Digitalisasi bangunan cagar budaya seperti Komplek Gereja Santa Theresia Lisieux Boro yang memiliki nilai historis tinggi merupakan langkah penting dalam pelestarian warisan budaya. Proses ini menuntut pendekatan yang tidak hanya mendokumentasikan bentuk fisik bangunan secara presisi, tetapi juga mengintegrasikan informasi historis, material, dan arsitektural dalam format digital yang terstruktur dan dapat dianalisis lebih lanjut. Salah satu pendekatan yang digunakan adalah Heritage Building Information Modelling (HBIM), dengan menyimpan informasi tersebut dalam suatu skema atribut terstruktur. Penelitian aplikatif ini bertujuan membangun model tiga dimensi berbasis HBIM dari Komplek Gereja Santa Theresia Lisieux Boro menggunakan data spasial SLAM–LiDAR dan fotogrametri udara, mengevaluasi akurasi geometriknya, serta menyajikan hasilnya dalam platform visualisasi web interaktif.

Pengembangan alur kerja HBIM dilakukan dengan memanfaatkan teknologi SLAM-LiDAR secara resiprokal (untuk akuisisi bagian interior dan eksterior dari bangunan) serta fotogrametri drone dengan overlap 80?n sidelap 70% guna mencakup area atap dan lingkungan sekitar bangunan. Proses akuisisi mencakup lima sesi SLAM-LiDAR serta pemotretan foto udara yang menghasilkan point cloud gabungan berwarna. Seluruh point cloud diregistrasi terhadap kerangka kontrol absolut menggunakan metode GNSS-RTK Radio. Pengolahan data dilakukan melalui algoritma Structure-from-Motion (SfM) dan Multi-View Stereo (MVS) untuk foto udara hasil drone, serta optimisasi trajectory dan loop closure pada data SLAM menggunakan perangkat lunak FJD Trion Model untuk menghasilkan representasi spasial berkualitas tinggi.
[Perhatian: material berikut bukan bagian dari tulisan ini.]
-- ==== Sys2Proof/Word.lean ====
section
/-! DEFINITION. The machine's words: 32-bit registers and addresses (spec 00 R5, R6; 10 R20), 16-bit compressed
instructions (30 R90), 8-bit bytes as the unit of addressing (20 R62). `+` and `-` on them wrap modulo 2^32 (40 R141). -/

namespace Sys2Proof

/-- A register, an address, a primary-set instruction: 32 bits. -/
abbrev Word := BitVec 32

/-- A compressed-set instruction: 16 bits. -/
abbrev Half := BitVec 16

/-- The unit of addressing (20 R62). -/
abbrev Byte := BitVec 8

end Sys2Proof
end

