-- ==== Sys2Proof/Machine/External.lean ====
section
/-! DEFINITION. The external handler, the open parameter EXT_HANDLER (00 R5, 44 R246): a program over the state of
10_state.md and the memory port of 20_memory.md. It holds no memory: each access is a request on the port, with the checks
of 20 R65 and R71, so that "on memory through the port" (44 R246 (b)) holds of every handler. Log 14. -/

namespace Sys2Proof.Machine

/-! ### Accesses of either width -/

/-- `MemRead(addr, n)` as a number zero-extended to 32 bits (00 R7). -/
def State.valueAt (s : State) : PortWidth → Word → Word
  | .half, a => (s.halfAt a).setWidth 32
  | .word, a => s.wordAt a

/-- The bytes of a value of `8n` bits, lowest address first (20 R79); bits above them are not stored. -/
def valueBytes : PortWidth → Word → List Byte
  | .half, v => codeBytes (.half (v.setWidth 16))
  | .word, v => codeBytes (.word v)

/-- The state with a value written (20 R79). -/
def State.setValue (s : State) (w : PortWidth) (a v : Word) : State :=
  { s with mem := memWriteBytes s.mem a (valueBytes w v) }

/-- An address is a multiple of the access's width. -/
def PortWidth.aligned : PortWidth → Word → Bool
  | .half, a => aligned2 a
  | .word, a => aligned4 a

/-- The checks before a data access of either width, as `State.dataFault` makes them for words (20 R65, R71; that a halfword
at an odd address is `MisalignedData` is a DESIGN CHOICE, log 14). -/
def State.portFault (s : State) (w : PortWidth) (a : Word) : Option Fault :=
  if !w.aligned a then some .misalignedData
  else if !s.admits a w.bytes then some .memoryFault
  else none

/-- `MemRead(addr, n)` (20 R61). -/
def readPort (w : PortWidth) (a : Word) (s : State) : Res Word :=
  match s.portFault w a with
  | some c => .stop c s
  | none => .ok (s.valueAt w a) s

/-- `MemWrite(addr, n, v)` (20 R61). -/
def writePort (w : PortWidth) (a v : Word) (s : State) : Res Unit :=
  match s.portFault w a with
  | some c => .stop c s
  | none => .ok () (s.setValue w a v)

/-! ### The handler -/

/-- The state of 10_state.md without the stop latch, which only a fatal stop writes: what a handler reads and writes. -/
structure ExtRegs where
  regs : Vector Word 31
  bankSel : Bank
  cpsr : Word
  spsr : Vector Word 5
  deriving DecidableEq, Repr

/-- The PC-view (10 R28). -/
def ExtRegs.pc (r : ExtRegs) : Word := r.regs[15]

/-- What of a state a handler is given. -/
def State.extRegs (s : State) : ExtRegs := { regs := s.regs, bankSel := s.bankSel, cpsr := s.cpsr, spsr := s.spsr }

/-- The state with a handler's registers. -/
def State.withRegs (s : State) (r : ExtRegs) : State :=
  { s with regs := r.regs, bankSel := r.bankSel, cpsr := r.cpsr, spsr := r.spsr }

/-- What a handler does, line after line (00 R8, 44 R246). -/
inductive ExtRun where
  /-- `return Continues` -/
  | continues
  /-- `Branch(a); return Branched`: no other way to answer `Branched` (44 R246 (c)) -/
  | branch (a : Word)
  /-- `raise Fatal(c)` (44 R242) -/
  | stop (c : Fault)
  /-- the registers, the bank selection and the PSRs become `r`, then `next` -/
  | setRegs (r : ExtRegs) (next : ExtRun)
  /-- `MemRead`, then what `next` says for the value read -/
  | memRead (w : PortWidth) (a : Word) (next : Word → ExtRun)
  /-- `MemWrite`, then `next` -/
  | memWrite (w : PortWidth) (a v : Word) (next : ExtRun)

/-- An external handler is handed the set bit, the raw value and the registers; none is that it declines (44 R246 (f)). -/
abbrev ExtHandler := InstrSet → Word → ExtRegs → Option ExtRun

/-- A handler's run from a state (44 R246). -/
def runExt : ExtRun → State → Res Status
  | .continues, s => .ok .continues s
  | .branch a, s => .ok .branched (s.branch a)
  | .stop c, s => .stop c s
  | .setRegs r next, s => runExt next (s.withRegs r)
  | .memRead w a next, s => (readPort w a s).bind fun v s => runExt (next v) s
  | .memWrite w a v next, s => (writePort w a v s).bind fun _ s => runExt next s

/-- Wherever a run from the registers `r` ends, whatever the port answers, its registers meet `atContinues` where it answers
`Continues` and `atBranch` where it comes to its `Branch(a)`. -/
def ExtRun.Ends (atContinues atBranch : ExtRegs → Prop) : ExtRun → ExtRegs → Prop
  | .continues, r => atContinues r
  | .branch _, r => atBranch r
  | .stop _, _ => True
  | .setRegs r next, _ => next.Ends atContinues atBranch r
  | .memRead _ _ next, r => ∀ v, (next v).Ends atContinues atBranch r
  | .memWrite _ _ _ next, r => next.Ends atContinues atBranch r

/-- The contract of 44 R246 for the handler `h`, whose instructions carry the conditions `condOf`: (a) a failed condition
changes nothing, makes no access and continues; (c) the PC-view is written by `Branch(a)` alone; (d) `T` is as it was where
no `Branch` follows; (e) the bank follows the mode, from registers where it does (10 R26). (b) and (f) are in the type. -/
structure ExtContract (condOf : InstrSet → Word → Option Cond) (h : ExtHandler) : Prop where
  skips : ∀ iset raw r c, condOf iset raw = some c → condPassed r.cpsr c = false → h iset raw r = some .continues
  counter : ∀ iset raw r run, h iset raw r = some run →
    run.Ends (fun u => u.pc = r.pc ∧ psrT u.cpsr = psrT r.cpsr) (fun u => u.pc = r.pc) r
  bank : ∀ iset raw r run, h iset raw r = some run → bankOf (psrMode r.cpsr) = some r.bankSel →
    run.Ends (fun u => bankOf (psrMode u.cpsr) = some u.bankSel) (fun u => bankOf (psrMode u.cpsr) = some u.bankSel) r

end Sys2Proof.Machine
end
Pemodelan tiga dimensi dilakukan secara manual menggunakan perangkat lunak Autodesk Revit, dengan memanfaatkan fitur wall, floor, roof, column,  TopoSolid, family, dan generic model untuk merepresentasikan elemen-elemen struktural maupun detail arsitektural bangunan secara akurat.

Pemodelan bangunan berbasis HBIM dilakukan untuk bangunan utama gereja dan bangunan pendukung di sekitarnya, yang secara keseluruhan mencakup lima objek (bangunan gereja utama, pasturan, gudang, panggung, dan sekretariat) dengan total area pemodelan sekitar 1.929,3 m². Model tiga dimensi yang dihasilkan merepresentasikan elemen arsitektural seperti dinding, atap, kolom, dan ornamen khas gereja dengan detail kompleksitas geometris tinggi, terutama pada bagian fasad eksterior bangunan dan interior utama. Hasil evaluasi koordinat cek (ICP) dari Total Station menunjukkan bahwa point cloud SLAM-LiDAR mencapai Grade of Accuracy (GOA) 100 dengan RMSE total 5,8 cm, sementara hasil uji dimensi terhadap model HBIM solid juga mencapai GOA 100 dengan RMSE total 1,6 cm akibat regularisasi geometri. Model akhir kemudian ditranslasi menggunakan Model Derivative API dan divisualisasikan dengan layanan Autodesk Platform Services (APS), yang menyediakan fitur interaktif seperti kueri properti elemen, analisis irisan (section), serta kontrol navigasi kamera tiga dimensi untuk eksplorasi digital berbasis web.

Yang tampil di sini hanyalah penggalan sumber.